Hi, I have recently learned my mother along with her sister and brother were sent to a mental facility in coolidge and would like to know if this one was the only one, I'm guessing in the 60's? if so how can I learn more about this facility? and maybe some photos, I use to work for DDD and remember a video showing us the environment on the inside, is this available to the public? any and all information would greatly be appreciated as my mother has now passed and just need to know her upbringing as well as a friend of mine who has heard her mother was in there too, that is how our parents became friends and long time neighbors, thank you

Justin Marino AB MA
Justin Marino AB MA

I was an Education Specialist who was responsible for supervising teaching personnel in the Anne C. Dew School on the ATPC campus from 1970 to 1972. I was present when Vinnie Caruzo was active as a young man on campus.
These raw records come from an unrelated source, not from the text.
/-- Another station's notice completes here. -/
abbrev State.Hears (s : State) (p : StationId) (n : Notice) : Prop := s.Receives p n ∧ p ≠ s.id

/-- This station's own notice completes: it has sent the notice in flight to the end (R136, R141). -/
abbrev State.Sends (s : State) (n : Notice) : Prop :=
  s.rstn = false ∧ s.listens = true ∧ s.line.tx = .sending ∧ s.outbox.inFlight = some n

/-- What the end of another station's frame leaves on the line (R130, R140). -/
def State.afterHeard (s : State) : State :=
  s.withLine { s.line with
    rx := .idle, idleTime := 0, awaitingIdle := false, closing := false, tx := .silent, broken := none,
    receiveFaults := 0 }

/-- What the end of the own frame leaves: the same, and the notice's flight has ended (R136). -/
def State.afterSent (s : State) : State :=
  (s.withLine { s.line with
    rx := .idle, idleTime := 0, awaitingIdle := false, closing := false, tx := .silent, broken := none,
    receiveFaults := 0, attempts := 0, clashes := 0 }).withOutbox { s.outbox with inFlight := none }

/-- A notice completes at this station, another's or its own, and leaves `u` for the blocks to apply it to. -/
abbrev State.Completes (s : State) (p : StationId) (n : Notice) (u : State) : Prop :=
  (s.Hears p n ∧ u = s.afterHeard) ∨ (s.Sends n ∧ p = s.id ∧ u = s.afterSent)

/-- The agreed fields of a MARK equal the setup (R70). -/
abbrev Agrees (m : MarkFields) (c : Setup) : Prop :=
  m.slotLength = c.slotLength ∧ m.budget = c.budget ∧ m.deratedBudget = c.deratedBudget ∧
  m.period = c.period ∧ m.expiry = c.expiry ∧ m.quorum = c.quorum ∧ m.derateHold = c.derateHold

/-- A mark at which the station neither faults nor lapses (R66, R70). -/
abbrev State.StaysOn (s : State) (m : MarkFields) : Prop :=
  (s.onLine = true → Agrees m s.cfg) ∧
  (s.member.station = .member → s.member.standing + 2 < s.cfg.expiry)

/-- The Notification Queue after records are queued one after another (R154): each joins the end while fewer than
16 are held, and the flag is set where one is dropped. -/
def NotificationQueue.after (q : NotificationQueue) (ns : List Note) : NotificationQueue :=
  let room := Config.noteCapacity - q.records.length
  ⟨q.records ++ ns.take room, q.overflow || decide (room < ns.length)⟩

/-- The records among `ns` of one kind, by the kind byte of Table 10-11, in their order. -/
def recordsOfKind (kind : Byte) (ns : List Note) : List Note := ns.filter fun n => n.body.kindCode == kind

/-- The DERATE record that a MARK with cycle number `c` and derate field `field` queues where derate remaining was
`before` (R112), or none. -/
def derateRecords (c : CycleNumber) (before field : Nat) : List Note :=
  if 0 < before ∧ field = 0 then [⟨c, .derate 0 .ended⟩]
  else if before = 0 ∧ 0 < field then [⟨c, .derate field .started⟩]
  else []

/-- The SERVED record of a promotion (R90): the head's, where its flag is clear and the ACTIVE count has reached its
floor; none for a head whose flag is set. -/
def servedRecords (c : CycleNumber) (active : Nat) : List Demand → List Note
  | d :: _ => if d.served = false ∧ d.floor ≤ active then [⟨c, .served d.tag active⟩] else []
  | [] => []

/-- A station whose membership a MARK with cycle number `c` has ended, in the state `now` for the reason `why`
(R68, R72): every collection is cleared, and the records queued in the event, behind those of `before`, hold the one
STATE record of it, preceded at most by a STATE (MEMBER, NONE) of a JOINING station. -/
def State.DroppedOut (t before : State) (c : CycleNumber) (now : StationState) (why : Cause) : Prop :=
  t.member.station = now ∧ t.member.exitCause = why ∧ t.map = SlotMap.cleared ∧
  t.peers = PeerTable.cleared ∧ t.holdings = [] ∧ t.outbox = Outbox.empty ∧
  t.planner = ⟨false, [], false, 0, 0⟩ ∧ t.output = ⟨.idle, false⟩ ∧ t.sag.derateRemaining = 0 ∧
  t.line.tx = .silent ∧ (∀ d, t.demands.head? = some d → d.served = false) ∧
  ∃ queued first : List Note, t.notes = before.notes.after queued ∧
    recordsOfKind 5 queued = first ++ [⟨c, .state now why 0⟩] ∧
    (first = [] ∨ before.member.station = .joining ∧ ∃ live, first = [⟨c, .state .member .none live⟩])

/-- The notice that the Outbox takes into flight, with the fields its kind takes then, and the Outbox without it
(R144, R26, R42, R98): the waiting one of the lowest kind, a MARK at a MEMBER alone (R142) and a CLAIM while quorate
alone (R76). -/
def State.Offers (s : State) (n : Notice) (rest : Outbox) : Prop :=
  let o := s.outbox
  let c := s.cfg
  let noMark := o.mark = none ∨ s.member.station ≠ .member
  (∃ k, o.mark = some k ∧ s.member.station = .member ∧ rest = { o with mark := none } ∧
    n = .mark ⟨k, c.slotLength, c.budget, c.deratedBudget, c.period, c.expiry, c.quorum, c.derateHold,
      s.sag.derateRemaining - 1⟩) ∨
  (noMark ∧ o.sag = true ∧ n = .sag ∧ rest = { o with sag := false }) ∨
  (noMark ∧ o.sag = false ∧ ∃ t x, o.contest = some (t, x) ∧ n = .contest t x ∧
    rest = { o with contest := none }) ∨
  (noMark ∧ o.sag = false ∧ o.contest = none ∧ ∃ x, o.release = some x ∧ n = .release x ∧
    rest = { o with release := none }) ∨
  (noMark ∧ o.sag = false ∧ o.contest = none ∧ o.release = none ∧ o.leave = true ∧ n = .leave ∧
    rest = { o with leave := false }) ∨
  (noMark ∧ o.sag = false ∧ o.contest = none ∧ o.release = none ∧ o.leave = false ∧ o.presence = true ∧
    rest = { o with presence := false } ∧
    ∃ x : SlotSet, (∀ k, slotIn x k = listsLive (s.map.get k) s.id) ∧
      n = .presence ⟨if s.member.station = .member then .member else .joining,
        (s.demands.head?.map Demand.priority).getD 0, c.load, x⟩) ∨
  (noMark ∧ o.sag = false ∧ o.contest = none ∧ o.release = none ∧ o.leave = false ∧ o.presence = false ∧
    ∃ x, o.claim = some x ∧ s.quorate = true ∧ rest = { o with claim := none } ∧
      n = .claim ⟨c.load, (s.demands.head?.map Demand.priority).getD 0, x⟩)

/-- The holdings with all but the first `k` PENDING and ACTIVE entries, in grant order, made RELEASING (R86). -/
def demote : Nat → List Holding → List Holding
  | _, [] => []
  | k, h :: hs =>
    if h.state = .releasing then h :: demote k hs
    else
      match k with
      | 0 => { h with state := .releasing } :: demote 0 hs
      | k + 1 => h :: demote k hs

/-- What a mark with cycle number `c` makes of another station's record: an expiring peer's live record takes
an orphan part (R15), an orphan of another origin counts down and goes at zero (R16). -/
def markedRecord (c : CycleNumber) (expiry : Nat) (expires : StationId → Bool) (r : HolderRecord) :
    Option HolderRecord :=
  match r.orphan with
  | none => if expires r.station then some { r with orphan := some ⟨c, expiry⟩ } else some r
  | some o =>
    if o.marksLeft = 0 then none
    else if o.origin = c then some r
    else if o.marksLeft ≤ 1 then none
    else some { r with orphan := some ⟨o.origin, o.marksLeft - 1⟩ }

/-- A slot after a PRESENCE of `p` (R44 to R46, Table 3-3): the orphan of a returning peer goes, an unannounced
record goes, and an announced slot without a record takes one if it fits under B. -/
def reconciled (budget : Nat) (p : StationId) (units : Nat) (returning announced : Bool) (e : SlotEntry) :
    SlotEntry :=
  let kept := e.filter fun r =>
    !(r.station == p && ((returning && r.orphan.isSome) || !announced))
  if announced = true ∧ (∀ r ∈ kept, r.station ≠ p) ∧ (kept.map HolderRecord.units).sum + units ≤ budget then
    kept ++ [⟨p, units, none⟩]
  else kept

/-- Whether an announced slot goes into the contest set (R46, case 2 of Table 3-3). -/
def mustContest (budget : Nat) (p : StationId) (units : Nat) (returning announced : Bool) (e : SlotEntry) :
    Bool :=
  let kept := e.filter fun r =>
    !(r.station == p && ((returning && r.orphan.isSome) || !announced))
  announced && decide ((∀ r ∈ kept, r.station ≠ p) ∧ budget < (kept.map HolderRecord.units).sum + units)

/-- A slot after a CLAIM of `p` that names it (R7, Table 1-3). -/
def admitted (budget : Nat) (p : StationId) (units : Nat) (e : SlotEntry) : SlotEntry :=
  if (∃ r ∈ e, r.station = p) ∨ budget < (e.map HolderRecord.units).sum + units then e
  else e ++ [⟨p, units, none⟩]

/-- The host commands with their codes and the number of field bytes behind the code (Table 10-7). -/
def hostCommands (f : HostFrame) : List (Instr × Byte × Nat) :=
  [(.nop f, 0x00, 0), (.setup f, 0x01, 12), (.enter f, 0x02, 0), (.leave f, 0x03, 0), (.restart f, 0x04, 0),
    (.demandAppend f, 0x05, 7), (.demandReplace f, 0x06, 7), (.withdraw f, 0x07, 1), (.status f, 0x08, 0),
    (.nextNote f, 0x09, 0), (.snap f, 0x0A, 0), (.snapRead f, 0x0B, 1), (.peersRead f, 0x0C, 1),
    (.queueRead f, 0x0D, 0)]

/-- Every law at once. -/
structure State.Safe (s : State) : Prop where
  setup : s.SetupLaw
  rest : s.RestLaw
  budget : s.BudgetLaw
  holderLists : s.HolderListLaw
  orphans : s.OrphanLaw
  holdings : s.HoldingLaw
  heldAmount : s.HeldAmountLaw
  demands : s.DemandLaw
  served : s.ServedLaw
  standing : s.StandingLaw
  output : s.OutputLaw
  drive : s.DriveLaw
  closing : s.ClosingLaw
  lineRanges : s.LineRanges
  claims : s.ClaimLaw
  outbox : s.OutboxLaw
  timer : s.TimerLaw
  silence : s.SilenceLaw
  notes : s.NoteLaw

end Sys2Proof.Machine
end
I would love to meet him again to congratulate him on his ability to make his home at the Coolidge facility. Please extend my best wishes to him if he remembers me. I was the person on staff that insisted he become the ATPC Mail delivery person because he could read and comprehend so well.

Merry Holidays and Best Wishes for a Wonderful New Year.

Sincerely, Justin Marino

Tammie Salke
Tammie Salke

Great story. I personally know the twins. I have worked at ATPC off and on since 1984. Started when I was 19. Many of our individuals wouldn't be here today if not for the care they receive at ATPC. There are Nurses 24/7. Many Dr.s, who see to the needs of those living there. Thank you for shedding some light on what goes on there. A big thank you from those who live there.


great article megan,as the parent of a special needs child your article was right on.those experts who beat there chest about closing down these types of places always forget to mention that when that happened alot of these people did not have families to take them in.a large percentage of them make up the homeless population that we have today and some worse yet wound up in the prison system.because at the time this happened most states did not have a system in place to handle this large population,they went as far as asking these people if they had any relatives living in other states,if they said yes i have a cousin in ohio they bought them bus tickets and sent them to ohio or where ever and never bothered to contact anyone there.60 minutes did a show about this a number of years much for these the way arizona ranks near the bottom of the 50 states for providing services to the special needs the way the term mentally retarded is an offensive term to the special needs people.many of these people have physical problems but there brain is as sharp as yours or mine.god bless you for shedding light on the plight of these people.


I still have friends whom work there. What information are you trying to obtain? I can drop them an email for you.